[Supplied data — start]

-- ==== Sys2Proof/Machine/Requester.lean ====
section
/-! DEFINITION. The requester side: ways, fills, requests and their answers, maintenance of copies (06 R299–R302, 07 R352–R365,
08 R381–R395, 10 R503–R519, R555). -/

namespace Sys2Proof.Machine

/-! ### When a command runs (10 R555) -/

/-- Whether a command runs now, waits for a state in which it runs, or is refused. -/
inductive Gate where
  | run | wait | deny
  deriving DecidableEq, Repr

/-- A command on a line homed elsewhere (10 R555, R556; 05 R279). -/
def remoteGate (s : State) (write : Bool) (cls : Cls) : Gate :=
  match s.dev.st with
  | .run => match s.trn.memb with
    | .isolated => .deny
    | .listenOnly => if write then .deny else .run
    | _ => .run
  | .inaug => if !frozen s && cls == .c0 && s.trn.node != 0 then .run else .wait
  | _ => .wait

/-- A command on a line homed here (10 R555, 05 R256). -/
def homeGate (s : State) (write : Bool) : Gate :=
  match s.dev.st with
  | .standby | .acquire | .run => .run
  | .inaug => if write && frozen s then .wait else .run
  | _ => .wait

/-- The bobbin has not begun: its row may perform it. -/
def canPerform (v : Bobbin) : Bool :=
  match v.wait with
  | .ready | .way | .sync | .state | .unsub => true
  | _ => false

/-- The bobbin's command may be performed now: one that waits for a state waits until a halted sequencer resumes (10 R558). -/
def mayRun (s : State) (v : Bobbin) : Bool := canPerform v && !(s.dbg.halted && (v.wait == .state || v.wait == .sync))

/-- The bobbin waits for `w`. -/
def waitAs (b : Nat) (w : BWait) (s : State) : State := modBob b (fun v => { v with wait := w }) s

/-- A command of the same tenant on the same line was accepted earlier and is not complete (06 R302). -/
def earlier (s : State) (b : Nat) (v : Bobbin) (la : Nat) : Bool :=
  s.ten.bobs.any fun e => e.1 != b && e.2.kind == .job && v.kind == .job && e.2.job.ten == v.job.ten && isLineOp e.2.job.op
    && decide (e.2.seq < v.seq) && decide (e.2.job.la ≤ la ∧ la < e.2.job.la + blkCount e.2.job) && e.2.kept.isNone

/-! ### Requests -/

/-- The bobbin's request is queued for its stitch: it names the bobbin in TRK, and its tenant (06 R334, 03 R142). -/
def sendReq (b : Nat) (m : LineMsg) (s : State) : State :=
  match bobOf s b with
  | none => s
  | some v =>
    let m := { m with cls := remoteCls s m.la v.cls, dst := 0, trk := b, ten := v.job.ten, elder := v.elder, replay := v.replay }
    queueMsg m (some b) (setBob b { v with wait := .answer, req := some m, left := none } s)

/-- A message of the node's own on an internal bobbin, on behalf of tenant `ten` (07 R364, R368; 11 R581). -/
def sendOwn (ten op la : Nat) (d : Cls) (m : LineMsg) (s : State) : State × Bool :=
  withIntern { ten := ten, op := op, la := la } (remoteCls s la (clsAt s la d)) { m with la := la, ten := ten } s

/-- What the node counts when a message of its own is sent: a refresh of a stale copy (06 R336, R345; 12 R616). -/
def ownSent (op : Nat) (s : State) : State := if op = 0x0D then perf 27 none (cohCount 9 s) else s

/-- A message of the node's own; with no internal bobbin free it waits, once, for a row start that has one (DESIGN CHOICE, log 33). -/
def sendOwed (ten op la : Nat) (d : Cls) (m : LineMsg) (s : State) : State :=
  let r := sendOwn ten op la d m s
  let o : Owed := { ten := ten, op := op, la := la, cls := d, msg := m }
  if r.2 then ownSent op r.1
  else if s.ten.owed.contains o then s
  else { s with ten := { s.ten with owed := s.ten.owed ++ [o] } }

/-- A SUB_REQ with REFRESH for a stale copy (06 R336, 07 R362). -/
def refreshLine (la : Nat) (s : State) : State := sendOwed 0 0x0D la .c1 { typ := .subReq, flg := 1 } s

/-- A write or UNLOCK that relied on a lease recorded as broken completes with LEASE_EXPIRED, once (06 R329). -/
def relyLease (b la : Nat) (s : State) : State :=
  match bobOf s b with
  | none => s
  | some v =>
    let mine := fun (h : HeldLease) => h.la == la && h.ten == v.job.ten && h.broken
    if s.heldLeases.any mine then
      setBob b { v with broke := true } { s with heldLeases := s.heldLeases.filter fun h => !mine h }
    else s

/-! ### Ways (08 R381–R387) -/

/-- How a search for a way ended. -/
inductive WayAns where
  | got (k : Nat)
  /-- A way will free: an M copy goes through WRITEBACK first. -/
  | later
  | none
  deriving DecidableEq, Repr

/-- The entry with the least value of `f`. -/
def leastBy (f : Copy → Nat) (l : List (Nat × Copy)) : Option (Nat × Copy) :=
  l.foldl (fun a e => match a with
    | none => some e
    | some b => if f e.2 < f b.2 then some e else some b) none

/-- The WRITEBACK of a copy on bobbin `b`: the copy moves to MI (06 R300). -/
def startWriteback (b : Nat) (k : Nat) (c : Copy) (keep : Bool) (s : State) : State :=
  setCopy k { c with st := .mi, back := .m, bob := some b, keep := keep, recalled := none, again := none } s

/-- An M copy's WRITEBACK on an internal bobbin (08 R381); nothing where none is free. -/
def evictM (k : Nat) (c : Copy) (keep : Bool) (s : State) : State :=
  let b := freeIntern s
  let r := sendOwn 0 0x10 c.la .c1 { typ := .writeback, flg := BitVec.ofNat 3 (b2n keep), version := c.version, data := c.data } s
  match b, r.2 with
  | some b, true => startWriteback b k c keep (perf 21 none r.1)
  | _, _ => s

/-- A P copy leaves: UNSUB_REQ, and SUB_LOST to each tenant that subscribed the line (08 R383). -/
def evictP (k : Nat) (c : Copy) (s : State) : State :=
  subLost c.la (dropWay k (sendOwed 0 0x0E c.la .c1 { typ := .unsubReq } s))

/-- A way of the line's set taken for bobbin `b` by 08 R381. A LISTEN-ONLY node writes no M copy back (10 R556), and so replaces
none (DEDUCED, log 42). -/
def takeWay (b la : Nat) (s : State) : State × WayAns :=
  let set := setOf la
  let on := (List.range 16).filter fun w => (wq s (wqOf set w)).st == .on
  let mine : Copy := { la := la, st := .i, bob := some b }
  let held := (waysOf s set).filter fun e => on.contains (e.1 % 16)
  match on.find? fun w => (tget s.cc.ways (16 * set + w)).isNone with
  | some w => (setCopy (16 * set + w) mine s, .got (16 * set + w))
  | none =>
    let loose := held.filter fun e => e.2.held.isNone && !isPinned s e.2.la
    match leastBy (·.lru) (loose.filter fun e => e.2.st == .s || e.2.st == .e || e.2.st == .p) with
    | some e =>
      let s := if e.2.st == .p then evictP e.1 e.2 s else s
      (setCopy e.1 mine s, .got e.1)
    | none =>
      if held.any fun e => e.2.st == .mi || e.2.st == .ci then (s, .later)
      else match leastBy (·.lru) (loose.filter fun e => e.2.st == .m && s.trn.memb != .listenOnly) with
        | some e => (evictM e.1 e.2 false s, .later)
        | none => match leastBy (fun c => (c.held.getD (0, 0)).2) (held.filter fun e => e.2.held.isSome) with
          | some e => (setCopy e.1 mine (raise 129 (detLA e.2.la) s), .got e.1)
          | none => (s, .none)

/-- The way reserved for bobbin `b` and line `la`. -/
def reservedWay (s : State) (b la : Nat) : Option Nat :=
  ((waysOf s (setOf la)).find? fun e => e.2.st == .i && e.2.held.isNone && e.2.bob == some b && e.2.la == la).map (·.1)

/-- The way of bobbin `b` for a fill of `la`: the one reserved at acceptance, else one taken now. -/
def wayFor (b la : Nat) (s : State) : State × WayAns :=
  match reservedWay s b la with
  | some k => (s, .got k)
  | none => takeWay b la s

/-- A fill of `la` begins on bobbin `b` in way `k`: the copy enters `st` from I. -/
def startFill (b k la : Nat) (st : CState) (m : LineMsg) (s : State) : State :=
  sendReq b m (setCopy k { la := la, st := st, back := .i, bob := some b } s)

[Supplied data — finish]

• [What you have to do]: Extract exactly and only the lines above from the line containing "def homeGate (s" through the line containing "(06 R302). -/", both end lines included.

• [Result]:
def homeGate (s : State) (write : Bool) : Gate :=
  match s.dev.st with
  | .standby | .acquire | .run => .run
  | .inaug => if write && frozen s then .wait else .run
  | _ => .wait

/-- The bobbin has not begun: its row may perform it. -/
def canPerform (v : Bobbin) : Bool :=
  match v.wait with
  | .ready | .way | .sync | .state | .unsub => true
  | _ => false

/-- The bobbin's command may be performed now: one that waits for a state waits until a halted sequencer resumes (10 R558). -/
def mayRun (s : State) (v : Bobbin) : Bool := canPerform v && !(s.dbg.halted && (v.wait == .state || v.wait == .sync))

/-- The bobbin waits for `w`. -/
def waitAs (b : Nat) (w : BWait) (s : State) : State := modBob b (fun v => { v with wait := w }) s

/-- A command of the same tenant on the same line was accepted earlier and is not complete (06 R302). -/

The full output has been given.